## Goal of the exercise
Output the opening lines of the records exactly. End with the line that contains "Claims.Admitted s .host".

Data extracts: Begin

/-- A GO before READY and while BUSY; out of order; of a failed module and in recovery; step 1 without a steward image, without
coolant and with both; a step in progress, its messages taken and not; step 2 of a full start before its pauses, at 85.0 °C and below, in
them, and of a fast start. The tests of each step. -/
theorem witness_BringUpRunsAndBuilds :
    (∀ n ∈ [0, 1, 2, 3, 4, 5], let s := done n
     Claims.Admitted s .host (pA BRG_COMMAND) ∧ s.warden.fastWhy < 16 ∧ s.bit (pA BRG_STATUS) 31 = true ∧ s.bit (pA BRG_STATUS) 30 = false ∧
     s.bit (pA BRG_STATUS) 29 = false ∧ s.bit (pA SEC_STATUS) 6 = false ∧ s.fld (pA BRG_STATUS) 27 25 = n ∧ s.warden.stewardOk = true) ∧
    (let s := up.setReg (pA BRG_STATUS) 0
     Claims.Admitted s .warden (pA BRG_COMMAND) ∧ s.bit (pA BRG_STATUS) 31 = false ∧
     (s.setReg (pA BRG_STATUS) 0xE0000000).bit (pA BRG_STATUS) 29 = true ∧ (s.setReg (pA SEC_STATUS) 0x40).bit (pA SEC_STATUS) 6 = true ∧
     State.reset.warden.stewardOk = false ∧ ({ clean with coolantFlow := 199 }).coolantFlow < 200 ∧ 200 ≤ clean.coolantFlow) ∧
    (let s := up.modWarden fun w => { w with step := some 5 }
     s.warden.stopped ≠ 2 ∧ s.warden.step = some 5 ∧ (∀ m ∈ s.net.msgs, m.typ ≠ 8) ∧
     ∃ m ∈ (withMsg s (msg 8 3 960 0x3FF 5 0)).net.msgs, m.typ = 8) ∧
    (let s := (up.setReg (pA BRG_STATUS) 0x8A000000).modWarden fun w => { w with step := some 2 }
     s.warden.step = some 2 ∧ (∀ m ∈ s.net.msgs, m.typ ≠ 8) ∧ s.bit (pA BRG_STATUS) 24 = false ∧ s.warden.pausing = false ∧
     (∀ u, u < 16 → ∀ b, b < 16 → s.benchRead u b < 340) ∧ 340 ≤ (s.setReg (sA 15 STHM_BENCH + 4 * 15) 340).benchRead 15 15 ∧
     (s.setReg (pA BRG_STATUS) 0x8B000000).bit (pA BRG_STATUS) 24 = true ∧
     (s.modWarden fun w => { w with pausing := true }).warden.pausing = true) ∧
    (let s := (up.modWarden fun w => { w with step := some 4 }).modCore 1023 fun k => { k with power := 1 }
     s.warden.step = some 4 ∧ (s.core 1023).power = 1 ∧ (s.core 0).power ≠ 1) ∧
    (let r := { clean with memories := [(.icache, 1023, 3)] }
     let b := { clean with memories := [(.warden, 0, 0)] }
     Claims.baseFails clean = false ∧ Claims.baseFails r = false ∧ Claims.baseFails b = true ∧
       Claims.baseFails { clean with baseDies := [15] } = true) ∧
    (let s := (done 2).setReg (pA BILO_ID) 0x80000000
     let r := { clean with ports := [7], partners := [(7, 16383, false)] }
     7 ∈ r.ports ∧ s.bit (pA BILO_ID) 31 = true ∧ (16383 : Nat) < 2 ^ 14 ∧
     (r.partners.find? fun x => x.1 == 7) = some (7, 16383, false) ∧ 16383 ≠ s.fld (pA BILO_ID) 13 0) := by
  refine ⟨?_, ⟨admitted (by decide +kernel), by decide +kernel⟩, by and_intros <;> decide +kernel⟩
  intro n hn
  simp only [List.mem_cons, List.not_mem_nil, or_false] at hn
  rcases hn with rfl | rfl | rfl | rfl | rfl | rfl <;> exact ⟨admitted (by decide +kernel), by decide +kernel⟩

/-- A module that takes resets and one for each ground that refuses them; a held core; the reset of a core, Off, Clearing and On; that
of a stack before its work has drained, after that, and with its base die renewed and a core Clearing. -/
theorem witness_ResetsDropAndReturnTheirCores :
    (Claims.Admitted up .host (pA BRG_RESET) ∧ (∀ p ∈ [(0, 1023), (1, 15), (2, 0xFFFF)], ¬ Claims.ResetRefused up p.1 p.2) ∧
     (∀ p ∈ [(0, 1023), (1, 15), (2, 0xFFFF)], Claims.ResetRefused (up.setReg (pA BRG_RESET) 0x40000000) p.1 p.2 ∧
       Claims.ResetRefused (done 4) p.1 p.2) ∧ Claims.ResetRefused up 2 0 ∧
     Claims.ResetRefused (up.setReg (pA BRG_STACK_DOWN) 0x8000) 0 1023 ∧ Claims.ResetRefused (up.setReg (pA MAP_STATUS) 1) 1 15) ∧
    ((up.stack 15).exacts = [] ∧ up.bilo.barrows = [] ∧ (0xFFFF : W16).getLsbD 15 = true ∧ (1 : W16).getLsbD 15 = false ∧
     ¬ Claims.ResetRefused up 2 1) ∧
    (let s := (last.modWarden fun w => { w with reset := some (0, 1023) }).modCore 1023 fun k => { k with held := true }
     s.warden.reset = some (0, (1023 : CoreId).toNat) ∧ (s.core 1023).held = true) ∧
    (let s := last.modWarden fun w => { w with reset := some (0, 1023) }
     Claims.Running s ∧ (s.core 1023).held = false ∧ (s.core 1023).power = 2 ∧
     ((s.modCore 1023 fun k => { k with power := 1 }).core 1023).power = 1 ∧
     ((s.modCore 1023 fun k => { k with power := 0 }).core 1023).power = 0 ∧ up.warden.reset = none) ∧
    (let s := up.modWarden fun w => { w with reset := some (1, 15) }
     s.warden.renewed = false ∧ s.drained [15] = true ∧
     (s.modVault 1023 fun v => { v with cmds := [nbCmd 1 0 0 0 none] }).drained [15] = false ∧
     (∀ c, c / 64 = 15 → (s.vault c).unchecked = [])) ∧
    (let s := (up.modWarden fun w => { w with reset := some (1, 15), renewed := true }).modCore 1023 fun k => { k with power := 1 }
     let r : Retrained := ⟨[7], [], [15]⟩
     s.warden.renewed = true ∧ s.net.asked = none ∧ (15 : StackId).toNat ∈ r.channels ∧ 14 ∉ r.channels ∧
     (∀ p, p < 8 → portStack p = 15 → Claims.portUp s p = false ∨ p ∈ r.ports) ∧ (s.core 1023).power = 1) := by
  refine ⟨⟨admitted (by decide +kernel), ?_⟩, ?_, by decide +kernel, ⟨rfl, by decide +kernel⟩, ⟨by decide +kernel, by decide +kernel,
    by decide +kernel, fun _ _ => by simp [up, State.vault, State.modWarden, State.reset, smGet, Vault.reset]⟩, by decide +kernel⟩
  all_goals
    unfold Claims.ResetRefused
    decide +kernel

Data extracts: End

## Solution to the exercise
/-- A GO before READY and while BUSY; out of order; of a failed module and in recovery; step 1 without a steward image, without
coolant and with both; a step in progress, its messages taken and not; step 2 of a full start before its pauses, at 85.0 °C and below, in
them, and of a fast start. The tests of each step. -/
theorem witness_BringUpRunsAndBuilds :
    (∀ n ∈ [0, 1, 2, 3, 4, 5], let s := done n
     Claims.Admitted s .host (pA BRG_COMMAND) ∧ s.warden.fastWhy < 16 ∧ s.bit (pA BRG_STATUS) 31 = true ∧ s.bit (pA BRG_STATUS) 30 = false ∧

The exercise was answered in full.